Personal information
- Full name: Christopher Herd
- Date of birth: 4 April 1989 (age 37)
- Place of birth: Melbourne, Australia
- Height: 1.73 m (5 ft 8 in)
- Positions: Defender; midfielder;

Youth career
- 2000–2004: ECU Joondalup
- 2004–2005: Bayswater City
- 2005–2010: Aston Villa

Senior career*
- Years: Team / Apps / (Gls)
- 2010–2015: Aston Villa / 36 / (1)
- 2008: → Port Vale (loan) / 11 / (2)
- 2008: → Wycombe Wanderers (loan) / 4 / (0)
- 2009–2010: → Lincoln City (loan) / 20 / (4)
- 2014: → Bolton Wanderers (loan) / 2 / (0)
- 2015: → Wigan Athletic (loan) / 3 / (0)
- 2015–2016: Chesterfield / 23 / (0)
- 2016: Perth Glory / 0 / (0)
- 2016–2017: Gillingham / 12 / (0)
- 2017–2018: Western Sydney Wanderers / 9 / (0)
- 2018: Buriram United / 0 / (0)
- 2018–2019: Chennaiyin / 5 / (0)
- 2019–2020: Sheikh Russel / 6 / (0)
- 2021: Terengganu / 1 / (0)
- Total:  / 132 / (7)

International career
- 2009: Australia U20 / 2 / (0)
- 2014: Australia / 3 / (0)

Medal record
Representing Australia
Men's Association football
AFC Asian Cup
| Winner | 2015 Australia |  |

= Chris Herd =

Australian soccer player (born 1989)

Christopher Herd (born 4 April 1989) is an Australian former professional soccer player. Herd could be described as a utility player who was able to play in several positions, including central defence, full-back and central midfield. He represented Australia at under-20 level and won three caps with the Australia senior national team in 2014.
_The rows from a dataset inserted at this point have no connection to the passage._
-- ==== Sys2Proof/Proofs/DelegatedViews.lean ====
section
/-! PROOF. sie and sip as views of mie and mip through mideleg (10_state.md R75, R82). -/

namespace Sys2Proof.Proofs

open Sys2Proof Sys2Proof.Machine

/-! ### Access by address goes to the register implemented there (R201) -/

theorem csrRead_of_csrImpl {s : State} {a : CsrAddr} {r : Csr} (h : csrImpl s.cfg a = some r) :
    csrRead s a = readCsr s r := by
  simp only [csrRead, h]

theorem csrWrite_of_csrImpl {s : State} {a : CsrAddr} {r : Csr} (h : csrImpl s.cfg a = some r) (v : Word) :
    csrWrite s a v = writeCsr s r (trunc s.cfg.xlen v) := by
  simp only [csrWrite, h]

/-! ### A write through a mask does not see the truncation of its operand -/

theorem trunc_and (x : Xlen) (v w : Word) : trunc x (v &&& w) = trunc x v &&& trunc x w := by
  refine BitVec.eq_of_getLsbD_eq fun k _ => ?_
  simp only [getLsbD_trunc, BitVec.getLsbD_and]
  cases decide (k < xlenBits x) <;> simp

/-- The bits a word of the register's width selects are the same before and after truncation. -/
theorem trunc_and_of_fitsXlen {x : Xlen} {m : Word} (hm : FitsXlen x m) (v : Word) :
    trunc x v &&& m = v &&& m := by
  refine BitVec.eq_of_getLsbD_eq fun k _ => ?_
  have hk : m.getLsbD k = (decide (k < xlenBits x) && m.getLsbD k) := by
    rw [← getLsbD_trunc, hm]
  simp only [BitVec.getLsbD_and, getLsbD_trunc]
  rw [hk]
  cases decide (k < xlenBits x) <;> simp

/-- The supervisor interrupts all lie below bit 32, so the mask of sie and sip exists with either XLEN. -/
theorem fitsXlen_delegatedMask (x : Xlen) (s : State) : FitsXlen x (delegatedMask s) := by
  have hmask : trunc x 0x222#64 = 0x222#64 := by cases x <;> rfl
  calc trunc x (s.mideleg &&& 0x222#64)
      = trunc x s.mideleg &&& trunc x 0x222#64 := trunc_and x _ _
    _ = trunc x s.mideleg &&& 0x222#64 := by rw [hmask]
    _ = s.mideleg &&& 0x222#64 := trunc_and_of_fitsXlen hmask _

/-! ### Copying one bit of another word is a write through a mask of one bit -/

theorem bitWord_getLsbD (i : Nat) (v : Word) : bitWord i (v.getLsbD i) = v &&& 1#64 <<< i :=
  (BitVec.and_twoPow v i).symm

theorem setBit_getLsbD (w v : Word) (i : Nat) :
    setBit w i (v.getLsbD i) = (w &&& ~~~(1#64 <<< i)) ||| (v &&& 1#64 <<< i) := by
  rw [setBit, bitWord_getLsbD]

/-! ### The views (R75, R82) -/

/-- A write of sie replaces the delegated bits of mie. -/
theorem writeCsr_sie_trunc (s : State) (v : Word) :
    writeCsr s .sie (trunc s.cfg.xlen v) =
      { s with mie := (s.mie &&& ~~~delegatedMask s) ||| (v &&& delegatedMask s) } := by
  simp only [writeCsr, trunc_and_of_fitsXlen (fitsXlen_delegatedMask _ s)]

theorem writeCsr_sip_of_not_delegated {s : State} (h : s.mideleg.getLsbD 1 = false) (v : Word) :
    writeCsr s .sip v = s := by
  simp only [writeCsr, h, Bool.false_eq_true, if_false]

/-- A write of sip copies bit 1 of its operand to SSIP when mideleg[1] is 1. -/
theorem writeCsr_sip_of_delegated {s : State} (h : s.mideleg.getLsbD 1 = true) (v : Word) :
    writeCsr s .sip (trunc s.cfg.xlen v) = { s with mipSw := (s.mipSw &&& ~~~0x2#64) ||| (v &&& 0x2#64) } := by
  have hfits : FitsXlen s.cfg.xlen (1#64 <<< 1) := by cases s.cfg.xlen <;> rfl
  simp only [writeCsr, h, if_true, setBit_getLsbD, trunc_and_of_fitsXlen hfits]
  rfl

/-- Settles O22: the accesses by address are those of the two views, and every bit of the masks exists with either
XLEN. -/
theorem sieAndSipAreDelegatedViews : Obligations.SieAndSipAreDelegatedViews := by
  intro s v hsie hsip
  refine ⟨csrRead_of_csrImpl hsie, ?sieWrite, csrRead_of_csrImpl hsip, fun hdeleg => ?sipKept, fun hdeleg => ?sipWrite⟩
  case sieWrite => exact (csrWrite_of_csrImpl hsie v).trans (writeCsr_sie_trunc s v)
  case sipKept => exact (csrWrite_of_csrImpl hsip v).trans (writeCsr_sip_of_not_delegated hdeleg _)
  case sipWrite => exact (csrWrite_of_csrImpl hsip v).trans (writeCsr_sip_of_delegated hdeleg v)

end Sys2Proof.Proofs
end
A graduate of the Aston Villa Academy, he was loaned from Aston Villa out to Port Vale and Wycombe Wanderers in 2008, before spending the 2009–10 campaign on loan at Lincoln City. He made his Premier League debut in November 2010 and became a regular first-team player in the 2011–12 season. He was largely absent from the first-team for the next two seasons. He was loaned out to Bolton Wanderers in September 2014 and then Wigan Athletic in January 2015. He signed with Chesterfield in September 2015 before signing a deal to join Australian side Perth Glory in April 2016; however, he decided to terminate the contract for family reasons and signed for Gillingham in October 2016. Following a spell with Western Sydney Wanderers, he signed with Thai club Buriram United in June 2018. He joined Indian club Chennaiyin in January 2019. In December 2019, he joined Bangladesh Premier League team Sheikh Russel and 12 months later signed for Malaysian club Terengganu FC.

==Club career==

===Aston Villa===
Born in Melbourne and raised in Perth, Western Australia, Herd started his youth career at ECU Joondalup, and frequently trained with English club Southampton, which had close links to Joondalup. However, Southampton decided that he was too small. Joondalup released him at the age of 14. Herd signed for Aston Villa from Australian club Bayswater City SC in February 2005, along with fellow Australian Shane Lowry, initially in a deal that was made up of a two-year Youth Training Scheme followed by him signing a one-year professional contract with the club. He made 19 appearances and scored twice for Aston Villa Reserves during his Youth Training Scheme campaign, as well as 21 appearances and one goal for the academy. Herd was also part of the squad that won the HKFC Philips Lighting International Soccer Sevens in May 2007 and was rewarded with a two-year contract following the success. He played in various positions in his early career, most notably in central midfield and on the right wing. However, he was heavily deployed at right-back in the 2007–08 Reserve season. In July 2008, Herd was awarded with a new two-year deal. On 17 December 2008, he was selected on the bench for Villa's UEFA Cup match against Hamburger SV in Germany.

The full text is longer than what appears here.